I hope to finish the inference.

Environment overview

Environment details

Additional context I have not prepared Megatron GPT & numba Moreover, I only use the aepyx.wav in the Voxconverse test.

alamnasim commented 2 years ago

Please refer this issue: https://github.com/NVIDIA/NeMo/issues/4157 I also faced this issue its a VAD model issue, if you use VAD_Telephony_marblenet.nemo. It will work without any error.

When I run from base (no virtual environment) on some machine it run well even with marblenet only.

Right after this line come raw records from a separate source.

-- ==== Sys2Proof/Machine/System.lean ====
section
/-! DEFINITION. System instructions, major 0x26, and the illegal-instruction trap (R151, R180 to R183). -/
namespace Sys2Proof.Machine

/-- ILLEGAL.WORD: the precise illegal-instruction trap (R151). -/
def execIllegalWord (_w : W32) (s : State) : Host.Outcome State Fault Refusal := perform s (trap .illegal)

/-- ECALL: the hart stops and its record goes to the Bureau, with the service number in AUX (R180, R345). -/
def execEcall (s : State) : Host.Outcome State Fault Refusal :=
  perform s do
    notInSpan
    let h ← me
    trapWith { cause := .ecall, pc := h.pc, aux := (sregOf h 4).setWidth 32 }

/-- BRK: the user-deliverable BRK trap with UEPC = PC (R180). The value that UTVAL receives is given for no BRK: it is 0 here
(DESIGN CHOICE, log entry 99). -/
def execBrk (s : State) : Host.Outcome State Fault Refusal := perform s (trap .brk)

/-- TRAPRET (R181). -/
def execTrapret (s : State) : Host.Outcome State Fault Refusal :=
  perform s do
    let h ← me
    ensure h.inHandler .illegal
    putMe (instrDone (returnFromTrap h))

/-- YIELD: the hart's turn in round-robin issue ends; no architectural state changes (R180). -/
def execYield (s : State) : Host.Outcome State Fault Refusal := perform s advance

/-- END (R182): waits for the hart's matrix work, then ends its WID or its node. A speculative span stops before it. -/
def execEndWid (s : State) : Host.Outcome State Fault Refusal :=
  perform s do
    notInSpan
    needMatrixIdle
    modify fun k => endHart k k.cur

/-- GTSR sd: GTS as of issue (R180); a non-deterministic input (R420). -/
def execGtsr (d : BitVec 7) (s : State) : Host.Outcome State Fault Refusal :=
  perform s do
    let k ← look
    let v ← rrInput 1 0 k.clock.gts.toNat 0
    setSreg d (BitVec.ofNat 64 v)
    advance

/-- CYCR sd, sel: CYC or SCYC of the hart's island (R180, R428). -/
def execCycr (sel d : BitVec 7) (s : State) : Host.Outcome State Fault Refusal :=
  perform s do
    let k ← look
    let i := islandAt k (clusterOfSlot k.cur)
    let v ← rrInput 1 0 (if sel = 0 then i.cyc else i.scyc).toNat 0
    setSreg d (BitVec.ofNat 64 v)
    advance

/-! ## LAUNCH (R183, R352) -/

/-- Partitions of the device (R444). -/
def partitionCount (part : Nat) : Nat := if part = 0 then 1 else if part = 1 then 2 else 4

/-- Partition of a die. -/
def partitionOfDie (part d : Nat) : Nat := if part = 0 then 0 else if part = 1 then d / 2 else d

/-- A queue that a die's partition holds (R444). -/
def queueInPartition (part die q : Nat) : Bool :=
  let n := 64 / partitionCount part
  decide (q < 64) && decide (q / n = partitionOfDie part die)

/-- The header's queue takes it: named, in the partition, enabled, fed by LAUNCH, and not full (R352). -/
def queueTakes (k : Bench) (die q : Nat) : Bool :=
  queueInPartition k.dev.part die q && decide (creg k (.qCtl q) % 4 = 3)
    && decide ((creg k (.qTail q) + 2 ^ 32 - creg k (.qHead q)) % 2 ^ 32 < creg k (.qSize q))

/-- A header copied into a queue's ring and QTAIL advanced, one action (R352). -/
def submitHeader (k : Bench) (q : Nat) (bs : List Byte) : Bench :=
  let a := creg k (.qBase q) + 256 * (creg k (.qTail q) % creg k (.qSize q))
  bumpCReg (unitPut k a bs) (.qTail q) 1 32

/-- Four 64-byte reads of the header, in order (R183). -/
def readHeader (va : Nat) : Nat → Op (List Byte)
  | 0 => return []
  | n + 1 => do
    let v ← loadGeneric va 64 false 0
    let t ← readHeader (va + 64) n
    return natBytes v 64 ++ t

/-- LAUNCH sd, sa (R183): the header read, a .dev release, and 0 when a queue took it, else 1. -/
def execLaunch (a d : BitVec 7) (s : State) : Host.Outcome State Fault Refusal :=
  perform s do
    notInSpan
    let h ← me
    let ea := sregOf h a.toNat
    checkAddr ea 64
    let bs ← readHeader ea.toNat 4
    modify fun k => hartRelease k k.cur 4
    let k ← look
    let q := (bs.getD 88 0).toNat
    if queueTakes k (dieOfSlot k.cur) q then do
      set (submitHeader k q bs)
      setSreg d 0
    else setSreg d 1
    advance

end Sys2Proof.Machine
end

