/-- PRED.FAILED: a predecessor ended with a status other than OK, and the waiting launch is rejected; its entry of the pool
is given back (R353, R361). -/
def execPredFailed (lid : Nat) (s : State) : Host.Outcome State Fault Refusal :=
  perform s (modify fun k =>
    match tfind k.dev.launches lid with
    | none => k
    | some l =>
      if l.ready = false ∧ (predStatus k l).any fun x => decide (2 ≤ x) && decide (x ≤ 4) then
        let k1 := writeRejected (rejectEvent k 18)
          { lid := lid, root := l.root, asid := l.asid, crec := l.hdr.crec, bytes := completionBytes k lid 2 18 l }
        { k1 with dev := { k1.dev with launches := tdel k1.dev.launches lid } }
      else k)

/-- A page of the pool lies at tier 0, not moving: its block does, or no block holds it and its leaf names the tomb frame (R394). -/
def poolResident (k : Bench) (va : Nat) : Bool :=
  let n := poolSlot k va
  decide (n % 2 ^ 17 < creg k .kvSlpc) && match tfind k.dev.pool.blocks n with
    | some b => (decide (b.st = .resident) && decide (b.tier = 0)) || decide (b.st = .poisoned)
    | none => true

/-- A page of a launch is mapped and lies at tier 0, not moving (R355, R363). A poisoned page lies there too: it holds no launch
back, and an access to it raises INTEGRITY (R166, R406). (DEDUCED, log entry 58.) -/
def pageResident (k : Bench) (l : Launch) (va : Nat) : Bool :=
  if inPool k va then poolResident k va
  else if inRecords k va then true
  else
    match walk k l.root va with
    | .leaf e _ => decide (bits e.v 12 11 = 0) && (decide (bits e.v 14 13 = 0) || decide (bits e.v 14 13 = 3))
    | _ => false

/-- Every page of a range is resident. (DEDUCED, log entry 58.) -/
def rangeResident (k : Bench) (l : Launch) (base : Nat) : Nat → Bool
  | 0 => true
  | n + 1 => pageResident k l (base + 65536 * n) && rangeResident k l base n

/-- The fen controller is asked for every page of a range that is not resident (R355, R406). (DEDUCED, log entry 58.) -/
def askRange (l : Launch) (base : Nat) : Nat → Bench → Bench
  | 0, k => k
  | n + 1, k =>
    askRange l base n (if pageResident k l (base + 65536 * n) then k else touchVa k l (base + 65536 * n) true)

/-- The ranges that a launch keeps resident, by base and pages: its header's leases, and the LEASED ranges of its image, which
join them (R328, R355). -/
def leasedPages (k : Bench) (l : Launch) : List (Nat × Nat) :=
  let joined := match tfind k.dev.images l.image with
    | some im => (im.entries.map bytesNat).filter fun v => bit v 12 && rtabGeneric v && decide (rtabSize v ≠ 0)
    | none => []
  (l.hdr.leases.map fun x => (x.base, x.size / 65536))
    ++ joined.map fun v => (rtabBase v / 65536 * 65536, (rtabBase v + rtabSize v - 1) / 65536 + 1 - rtabBase v / 65536)

/-- Pages of a WAKE lease carry the attribute (R355). (DEDUCED, log entry 49.) -/
def markWake (l : Launch) (base : Nat) : Nat → Bench → Bench
  | 0, k => k
  | n + 1, k =>
    markWake l base n (match walk k l.root (base + 65536 * n) with
      | .leaf e _ => if bit e.v 6 then k else physWrite k e.at_ (natBytes (e.v + 64) 16)
      | _ => k)

/-- LAUNCH.READY: predecessors are OK, no rewrite of its image is owed, and every lease is resident; a page of one that is not is
asked for (R329, R355, R363). -/
def execLaunchReady (lid : Nat) (s : State) : Host.Outcome State Fault Refusal :=
  perform s (modify fun k =>
    match tfind k.dev.launches lid with
    | none => k
    | some l =>
      if l.ready ∨ l.held then k
      else if (predStatus k l).any fun x => decide (x ≠ 1) then askPreds k l
      else if (leasedPages k l).all fun x => rangeResident k l x.1 x.2 then
        let k1 := l.hdr.leases.foldl (fun k x => if x.acc = 4 then markWake l x.base (x.size / 65536) k else k) k
        setLaunchAt k1 lid
          { l with ready := true, pending := l.pending.map fun p => { p with prio := l.hdr.prio, since := gtsNow k } }
      else (leasedPages k l).foldl (fun k x => askRange l x.1 x.2 k) k)

/-! ## The end of a launch (R298, R409) -/

/-- Work of a launch that still runs: harts, saved contexts, continuations, copies, streams, and nodes that are to finish (R298,
R409). -/
def launchBusy (k : Bench) (lid : Nat) : Bool :=
  (k.dev.harts.any fun e => decide (e.2.lid = lid) && decide (e.2.st ≠ .free) && decide (e.2.st ≠ .saved))
  || (k.dev.contexts.any fun c => decide (c.2.hart.lid = lid))
  || (k.dev.pool.conts.any fun c => decide (c.2.hart.lid = lid))
  || (k.dev.cores.any fun c => (coreCopies c.2).any fun x => decide (x.lid = lid))
  || (k.dev.streams.any fun x => decide (x.lid = lid))
  || (k.dev.quadSaves.any fun q => decide (q.lid = lid) && q.cores.any fun c =>
      ((coreCopies c).any fun x => decide (x.lid = lid)) || c.nodes.any fun n => decide (n.2.lid = lid) && (decide (n.2.st = .running)
        || (decide (n.2.st = .armed) && n.2.released && decide (n.2.count = 0))))
  || k.dev.cores.any fun c => nodesBusy k c.1 lid

/-- Every WID of a launch is accounted for and nothing of it still runs. -/
def launchEnded (k : Bench) (lid : Nat) (l : Launch) : Bool :=
  decide (l.ended + l.notRun = l.hdr.widCount.toNat) && l.pending.isEmpty && !(launchBusy k lid)

/-- A launch has ended and the page of its completion record is not away. -/
def launchOver (k : Bench) (lid : Nat) (l : Launch) : Bool := launchEnded k lid l && !(unitAwayRun k l.root l.hdr.crec.toNat 64)

/-- What a launch leaves: its entry of the pool, its quads and its saved quad contexts. -/
def dropLaunch (k : Bench) (lid : Nat) : Bench :=
  { k with dev := { k.dev with
      launches := tdel k.dev.launches lid,
      quadSaves := k.dev.quadSaves.filter fun q => decide (q.lid ≠ lid),
      quads := k.dev.quads.map fun q => if q.2.lid = some lid then (q.1, { q.2 with lid := none }) else q } }

/-- COMPLETION.RECORD.WRITE: of a launch that is over, or a rejected launch's that has waited for its page. -/
def execCompletionRecordWrite (lid : Nat) (s : State) : Host.Outcome State Fault Refusal :=
  perform s (modify fun k =>
    match tfind k.dev.launches lid with
    | none =>
      let (mine, rest) := k.dev.owedRecords.partition fun x => decide (x.lid = lid)
      mine.foldl writeRejected { k with dev := { k.dev with owedRecords := rest } }
    | some l =>
      if launchOver k lid l then
        dropLaunch (writeCompletion k l.root l.hdr.crec l.knows (completionBytes k lid (launchStatus l) 0 l)) lid
      else if launchEnded k lid l then unitAsk k l l.hdr.crec.toNat 64
      else k)

end Sys2Proof.Machine
end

You can run notebook tutorial it will work. https://github.com/NVIDIA/NeMo/blob/main/tutorials/speaker_tasks/Speaker_Diarization_Inference.ipynb

triumph9989 commented 2 years ago

@alamnasim Yes. I have tried to replace VAD with Telephony_marblenet and it works for me. I really appreciate your help : )

nithinraok commented 2 years ago

@fayejf FYI

skanda1005 commented 2 years ago

I used VAD_Telephony_marblenet but still it gets stuck at generating predictions. Any solutions?

nithinraok commented 2 years ago

For temporary fix, change num_workers to 1.

Anna-Pinewood commented 9 months ago

I have tried to run it on Ubuntu 22.04.3 LTS with 8 cpu cores. When i changedconfig.num_workers = 8 to config.num_workers = 1 the freeze has gone and it worked. I did not change vad model, still works with pretrained_vad = 'vad_multilingual_marblenet'.